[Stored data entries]
-- ==== Sys2Proof/Laws/Mem.lean ====
section
/-! SUPPORT. No operation but those that write memory changes a byte of it: one lemma per operation. -/

namespace Sys2Proof.Machine

@[simp] theorem ite_mem (c : Prop) [Decidable c] (a b : State) :
    (if c then a else b).mem = if c then a.mem else b.mem := by split <;> rfl

@[simp] theorem foldl_mem {α : Type} (f : State → α → State) (h : ∀ s x, (f s x).mem = s.mem) (l : List α)
    (s : State) : (l.foldl f s).mem = s.mem := by
  induction l generalizing s with
  | nil => rfl
  | cons x l ih => rw [List.foldl_cons, ih, h]

@[simp] theorem foldl_fst_mem {α β : Type} (f : State × β → α → State × β)
    (h : ∀ p x, (f p x).1.mem = p.1.mem) (l : List α) (p : State × β) :
    (l.foldl f p).1.mem = p.1.mem := by
  induction l generalizing p with
  | nil => rfl
  | cons x l ih => rw [List.foldl_cons, ih, h]

@[simp] theorem State.rsetIf_mem (s : State) (c : Bool) (key : Nat) (f : Fld) (x : Nat) : (State.rsetIf s c key f x).mem =
    s.mem := by
  unfold State.rsetIf
  simp

@[simp] theorem State.raddOpen_mem (s : State) (key : Nat) (f : Fld) (n : Nat) : (State.raddOpen s key f n).mem = s.mem := by
  unfold State.raddOpen
  simp

@[simp] theorem State.each_mem (s : State) (l : List Nat) (f : State → Nat → State) (hf : ∀ s x0, (f s x0).mem = s.mem) :
    (State.each s l f).mem = s.mem := by
  unfold State.each
  simp [*]

@[simp] theorem State.voidFor_mem (s : State) (tenant : Option Nat) (vcause : Nat) (block : Nat) (cause : Nat) (unit : Nat)
    (addr : Option Nat) : (State.voidFor s tenant vcause block cause unit addr).mem = s.mem := by
  unfold State.voidFor
  (repeat' split) <;> simp

@[simp] theorem State.holdWrite_mem (s : State) (k : Nat) (a : Nat) (bs : List Byte) : (State.holdWrite s k a bs).mem = s.mem
    := by
  unfold State.holdWrite
  simp

@[simp] theorem State.countEvts_mem (s : State) (k : Nat) (e : Evts) : (State.countEvts s k e).mem = s.mem := by
  unfold State.countEvts
  simp

@[simp] theorem State.clearTe_mem (s : State) (k : Nat) : (State.clearTe s k).mem = s.mem := by
  unfold State.clearTe
  simp

@[simp] theorem State.countRd_mem (s : State) (l : Nat) : (State.countRd s l).mem = s.mem := by
  unfold State.countRd
  (repeat' split) <;> simp

@[simp] theorem State.unclean_mem (s : State) (o : Nat) : (State.unclean s o).mem = s.mem := by
  unfold State.unclean
  simp

@[simp] theorem State.lineMark_mem (s : State) (l : Nat) : (State.lineMark s l).1.mem = s.mem := by
  unfold State.lineMark
  (repeat' split) <;> simp

@[simp] theorem State.signal_mem (s : State) (fn : Nat) (vec : Nat) : (State.signal s fn vec).mem = s.mem := by
  unfold State.signal
  simp

@[simp] theorem State.signalIf_mem (s : State) (c : Bool) (fn : Nat) (vec : Nat) : (State.signalIf s c fn vec).mem = s.mem := by
  unfold State.signalIf
  simp

@[simp] theorem State.cfgPut_mem (s : State) (fn : Nat) (off : Nat) (v : Nat) : (State.cfgPut s fn off v).mem = s.mem := by
  unfold State.cfgPut
  simp

@[simp] theorem State.aer_mem (s : State) (off : Nat) (bit : Nat) : (State.aer s off bit).mem = s.mem := by
  unfold State.aer
  simp

@[simp] theorem State.twinEvt_mem (s : State) (f : Fld) : (State.twinEvt s f).mem = s.mem := by
  unfold State.twinEvt
  simp

@[simp] theorem State.stepDown_mem (s : State) : (State.stepDown s).mem = s.mem := by
  unfold State.stepDown
  simp

@[simp] theorem State.teState_mem (s : State) (k : Nat) (x : Nat) : (State.teState s k x).mem = s.mem := by
  unfold State.teState
  simp

@[simp] theorem State.busyCycles_mem (s : State) (k : Nat) (n : Nat) : (State.busyCycles s k n).mem = s.mem := by
  unfold State.busyCycles
  simp

@[simp] theorem State.holdStall_mem (s : State) (k : Nat) (n : Nat) : (State.holdStall s k n).mem = s.mem := by
  unfold State.holdStall
  simp

@[simp] theorem State.wsStall_mem (s : State) (k : Nat) (n : Nat) : (State.wsStall s k n).mem = s.mem := by
  unfold State.wsStall
  simp

@[simp] theorem State.cutCycles_mem (s : State) (k : Nat) (r : LegRun) (n : Nat) : (State.cutCycles s k r n).mem = s.mem
    := by
  unfold State.cutCycles
  simp

@[simp] theorem State.legCut_mem (s : State) (k : Nat) (r : LegRun) : (State.legCut s k r).mem = s.mem := by
  unfold State.legCut
  simp

@[simp] theorem State.legsCut_mem (s : State) (sel : LegRun → Bool) : (State.legsCut s sel).mem = s.mem := by
  unfold State.legsCut
  refine foldl_mem _ (fun s p => ?_) _ _
  (repeat' split) <;> simp

@[simp] theorem State.domTo_mem (s : State) (d : Nat) (st : Nat) : (State.domTo s d st).mem = s.mem := by
  unfold State.domTo
  simp

@[simp] theorem State.fatalNow_mem (s : State) : (State.fatalNow s).mem = s.mem := by
  unfold State.fatalNow
  simp

@[simp] theorem State.fatal_mem (s : State) (block : Nat) (cause : Nat) (unit : Nat) : (State.fatal s block cause unit).mem =
    s.mem := by
  unfold State.fatal
  simp

@[simp] theorem State.fatalTrip_mem (s : State) (block : Nat) (cause : Nat) (unit : Nat) : (State.fatalTrip s block
    cause unit).mem = s.mem := by
  unfold State.fatalTrip
  simp

@[simp] theorem State.memUe_mem (s : State) (l : Nat) (block : Nat) (cause : Nat) (unit : Nat) (tenant : Option Nat) :
    (State.memUe s l block cause unit tenant).mem = s.mem := by
  unfold State.memUe
  simp

@[simp] theorem State.setTx_mem (s : State) (v : Nat) (x : OspTx) : (State.setTx s v x).mem = s.mem := by
  unfold State.setTx
  simp

@[simp] theorem State.ospStart_mem (s : State) (v : Nat) : (State.ospStart s v).mem = s.mem := by
  unfold State.ospStart
  simp

@[simp] theorem State.ospFree_mem (s : State) (v : Nat) (need : List Nat) : (State.ospFree s v need).mem = s.mem := by
  unfold State.ospFree
  simp

@[simp] theorem State.osp_mem (s : State) (v : Nat) (args : List Nat) (bytes : List Byte) (h : OspHead) : (State.osp s v
    args bytes h).mem = s.mem := by
  unfold State.osp
  simp

@[simp] theorem State.ospMsg_mem (s : State) (v : Nat) (args : List Nat) (cls : Nat) (op : Nat) (qc : Nat) (tag : Nat)
    (addr : Nat) (aux : Nat) : (State.ospMsg s v args cls op qc tag addr aux).mem = s.mem := by
  unfold State.ospMsg
  simp

@[simp] theorem State.ospErr_mem (s : State) (v : Nat) (qc : Nat) (tag : Nat) (addr : Nat) (cause : Nat) : (State.ospErr
    s v qc tag addr cause).mem = s.mem := by
  unfold State.ospErr
  simp

@[simp] theorem State.ospData_mem (s : State) (v : Nat) (qc : Nat) (tag : Nat) (addr : Nat) (grant : Nat) (d : Line) :
    (State.ospData s v qc tag addr grant d).mem = s.mem := by
  unfold State.ospData
  simp

@[simp] theorem State.ospGnt_mem (s : State) (v : Nat) (qc : Nat) (tag : Nat) (addr : Nat) : (State.ospGnt s v qc tag
    addr).mem = s.mem := by
  unfold State.ospGnt
  simp

@[simp] theorem State.ospSend_mem (s : State) (v : Nat) (kind : Nat) (fseq : Nat) (payload : List Byte) : (State.ospSend
    s v kind fseq payload).mem = s.mem := by
  unfold State.ospSend
  simp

▶ _Your instructions_: Restate the data verbatim through the "theorem ite_mem (c" line.

▶ _Problem solution_:
-- ==== Sys2Proof/Laws/Mem.lean ====
section
/-! SUPPORT. No operation but those that write memory changes a byte of it: one lemma per operation. -/

namespace Sys2Proof.Machine

@[simp] theorem ite_mem (c : Prop) [Decidable c] (a b : State) :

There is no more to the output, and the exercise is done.